PROBLEM DETAILS:
Filter the material below so that only lines containing "cellRead" remain.

GIVEN DATA:
/-- Bytes of a memory in canonical form (addresses strictly rising, nothing listed that reads as an unlisted byte does): a write keeps the
form, reads back, and leaves every other address alone, so that equal memories are equal lists. -/
def Obligations.MemoryCells : Prop :=
  ∀ (l : List Host.Cell) (a : Nat) (b : List Byte), Memory.wf l = true →
    Memory.wf (cellsWrite l a b) = true ∧
    (∀ i, (hi : i < b.length) → cellRead (cellsWrite l a b) (a + i) = b[i]) ∧
    (∀ x, (x < a ∨ a + b.length ≤ x) → cellRead (cellsWrite l a b) x = cellRead l x) ∧
    (∀ m, Memory.wf m = true → (∀ x, cellRead m x = cellRead l x) → m = l)
end

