/-! ### as -/

@[simp] theorem State.as_personality (s : State) (d : Doer) : (s.as d).personality = s.personality := rfl
@[simp] theorem State.as_boot (s : State) (d : Doer) : (s.as d).boot = s.boot := rfl
@[simp] theorem State.as_bootErr (s : State) (d : Doer) : (s.as d).bootErr = s.bootErr := rfl
@[simp] theorem State.as_fwaddr (s : State) (d : Doer) : (s.as d).fwaddr = s.fwaddr := rfl
@[simp] theorem State.as_fwlen (s : State) (d : Doer) : (s.as d).fwlen = s.fwlen := rfl
@[simp] theorem State.as_fwBytes (s : State) (d : Doer) : (s.as d).fwBytes = s.fwBytes := rfl
@[simp] theorem State.as_fwImage (s : State) (d : Doer) : (s.as d).fwImage = s.fwImage := rfl
@[simp] theorem State.as_bootNonce (s : State) (d : Doer) : (s.as d).bootNonce = s.bootNonce := rfl
@[simp] theorem State.as_chip (s : State) (d : Doer) : (s.as d).chip = s.chip := rfl
@[simp] theorem State.as_gtime (s : State) (d : Doer) : (s.as d).gtime = s.gtime := rfl
@[simp] theorem State.as_share (s : State) (d : Doer) : (s.as d).share = s.share := rfl
@[simp] theorem State.as_hot (s : State) (d : Doer) : (s.as d).hot = s.hot := rfl
@[simp] theorem State.as_thermal (s : State) (d : Doer) : (s.as d).thermal = s.thermal := rfl
@[simp] theorem State.as_power (s : State) (d : Doer) : (s.as d).power = s.power := rfl
@[simp] theorem State.as_errCount (s : State) (d : Doer) : (s.as d).errCount = s.errCount := rfl
@[simp] theorem State.as_correctable (s : State) (d : Doer) : (s.as d).correctable = s.correctable := rfl
@[simp] theorem State.as_hbm (s : State) (d : Doer) : (s.as d).hbm = s.hbm := rfl
@[simp] theorem State.as_hbmKey (s : State) (d : Doer) : (s.as d).hbmKey = s.hbmKey := rfl
@[simp] theorem State.as_host (s : State) (d : Doer) : (s.as d).host = s.host := rfl
@[simp] theorem State.as_svMem (s : State) (d : Doer) : (s.as d).svMem = s.svMem := rfl
@[simp] theorem State.as_hostUp (s : State) (d : Doer) : (s.as d).hostUp = s.hostUp := rfl
@[simp] theorem State.as_tlb (s : State) (d : Doer) : (s.as d).tlb = s.tlb := rfl
@[simp] theorem State.as_nonleaf (s : State) (d : Doer) : (s.as d).nonleaf = s.nonleaf := rfl
@[simp] theorem State.as_remap (s : State) (d : Doer) : (s.as d).remap = s.remap := rfl
@[simp] theorem State.as_migreq (s : State) (d : Doer) : (s.as d).migreq = s.migreq := rfl
@[simp] theorem State.as_inbound (s : State) (d : Doer) : (s.as d).inbound = s.inbound := rfl
@[simp] theorem State.as_copies (s : State) (d : Doer) : (s.as d).copies = s.copies := rfl
@[simp] theorem State.as_roCopies (s : State) (d : Doer) : (s.as d).roCopies = s.roCopies := rfl
@[simp] theorem State.as_homes (s : State) (d : Doer) : (s.as d).homes = s.homes := rfl
@[simp] theorem State.as_msgs (s : State) (d : Doer) : (s.as d).msgs = s.msgs := rfl
@[simp] theorem State.as_pins (s : State) (d : Doer) : (s.as d).pins = s.pins := rfl
@[simp] theorem State.as_refused (s : State) (d : Doer) : (s.as d).refused = s.refused := rfl
@[simp] theorem State.as_locks (s : State) (d : Doer) : (s.as d).locks = s.locks := rfl
@[simp] theorem State.as_windows (s : State) (d : Doer) : (s.as d).windows = s.windows := rfl
@[simp] theorem State.as_accs (s : State) (d : Doer) : (s.as d).accs = s.accs := rfl
@[simp] theorem State.as_fwds (s : State) (d : Doer) : (s.as d).fwds = s.fwds := rfl
@[simp] theorem State.as_tables (s : State) (d : Doer) : (s.as d).tables = s.tables := rfl
@[simp] theorem State.as_tabImages (s : State) (d : Doer) : (s.as d).tabImages = s.tabImages := rfl
@[simp] theorem State.as_sealedW (s : State) (d : Doer) : (s.as d).sealedW = s.sealedW := rfl
@[simp] theorem State.as_wbWct (s : State) (d : Doer) : (s.as d).wbWct = s.wbWct := rfl
@[simp] theorem State.as_ropes (s : State) (d : Doer) : (s.as d).ropes = s.ropes := rfl
@[simp] theorem State.as_cores (s : State) (d : Doer) : (s.as d).cores = s.cores := rfl
@[simp] theorem State.as_ops (s : State) (d : Doer) : (s.as d).ops = s.ops := rfl
@[simp] theorem State.as_ctxs (s : State) (d : Doer) : (s.as d).ctxs = s.ctxs := rfl
@[simp] theorem State.as_groups (s : State) (d : Doer) : (s.as d).groups = s.groups := rfl
@[simp] theorem State.as_stops (s : State) (d : Doer) : (s.as d).stops = s.stops := rfl
@[simp] theorem State.as_cmds (s : State) (d : Doer) : (s.as d).cmds = s.cmds := rfl
@[simp] theorem State.as_cmdq (s : State) (d : Doer) : (s.as d).cmdq = s.cmdq := rfl
@[simp] theorem State.as_msixOpen (s : State) (d : Doer) : (s.as d).msixOpen = s.msixOpen := rfl
@[simp] theorem State.as_msixPend (s : State) (d : Doer) : (s.as d).msixPend = s.msixPend := rfl
@[simp] theorem State.as_rrCtx (s : State) (d : Doer) : (s.as d).rrCtx = s.rrCtx := rfl
@[simp] theorem State.as_debugger (s : State) (d : Doer) : (s.as d).debugger = s.debugger := rfl
@[simp] theorem State.as_discarded (s : State) (d : Doer) : (s.as d).discarded = s.discarded := rfl
@[simp] theorem State.as_keys (s : State) (d : Doer) : (s.as d).keys = s.keys := rfl
@[simp] theorem State.as_sessions (s : State) (d : Doer) : (s.as d).sessions = s.sessions := rfl
@[simp] theorem State.as_receipts (s : State) (d : Doer) : (s.as d).receipts = s.receipts := rfl
@[simp] theorem State.as_watches (s : State) (d : Doer) : (s.as d).watches = s.watches := rfl
@[simp] theorem State.as_batch (s : State) (d : Doer) : (s.as d).batch = s.batch := rfl
@[simp] theorem State.as_batches (s : State) (d : Doer) : (s.as d).batches = s.batches := rfl
@[simp] theorem State.as_rseq (s : State) (d : Doer) : (s.as d).rseq = s.rseq := rfl
@[simp] theorem State.as_bseq (s : State) (d : Doer) : (s.as d).bseq = s.bseq := rfl
@[simp] theorem State.as_prevDig (s : State) (d : Doer) : (s.as d).prevDig = s.prevDig := rfl
@[simp] theorem State.as_lastPrev (s : State) (d : Doer) : (s.as d).lastPrev = s.lastPrev := rfl
@[simp] theorem State.as_fab (s : State) (d : Doer) : (s.as d).fab = s.fab := rfl
@[simp] theorem State.as_nextId (s : State) (d : Doer) : (s.as d).nextId = s.nextId := rfl
@[simp] theorem State.as_sched (s : State) (d : Doer) : (s.as d).sched = s.sched := rfl
@[simp] theorem State.as_ticks (s : State) (d : Doer) : (s.as d).ticks = s.ticks := rfl
@[simp] theorem State.as_picks (s : State) (d : Doer) : (s.as d).picks = s.picks := rfl
@[simp] theorem State.as_inputs (s : State) (d : Doer) : (s.as d).inputs = s.inputs := rfl
@[simp] theorem State.as_agent (s : State) (d : Doer) : (s.as d).agent = d := rfl
@[simp] theorem State.as_again (s : State) (d : Doer) : (s.as d).again = s.again := rfl
@[simp] theorem State.as_still (s : State) (d : Doer) : (s.as d).still = s.still := rfl
@[simp] theorem State.as_freeCtr (s : State) (d : Doer) : (s.as d).freeCtr = s.freeCtr := rfl
@[simp] theorem State.as_cur (s : State) (d : Doer) : (s.as d).cur = s.cur := rfl
@[simp] theorem State.as_out (s : State) (d : Doer) : (s.as d).out = s.out := rfl
@[simp] theorem State.as_strand (s : State) (d : Doer) (w : Who) : (s.as d).strand w = s.strand w := rfl
@[simp] theorem State.as_fibre (s : State) (d : Doer) (w : Who) (l : Nat) : (s.as d).fibre w l = s.fibre w l := rfl
@[simp] theorem State.as_as (s : State) (d e : Doer) : (s.as d).as e = s.as e := rfl
@[simp] theorem State.as_same (s : State) : s.as s.agent = s := rfl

SOLVED PROBLEM:
    (∀ i, (hi : i < b.length) → cellRead (cellsWrite l a b) (a + i) = b[i]) ∧
    (∀ x, (x < a ∨ a + b.length ≤ x) → cellRead (cellsWrite l a b) x = cellRead l x) ∧
    (∀ m, Memory.wf m = true → (∀ x, cellRead m x = cellRead l x) → m = l)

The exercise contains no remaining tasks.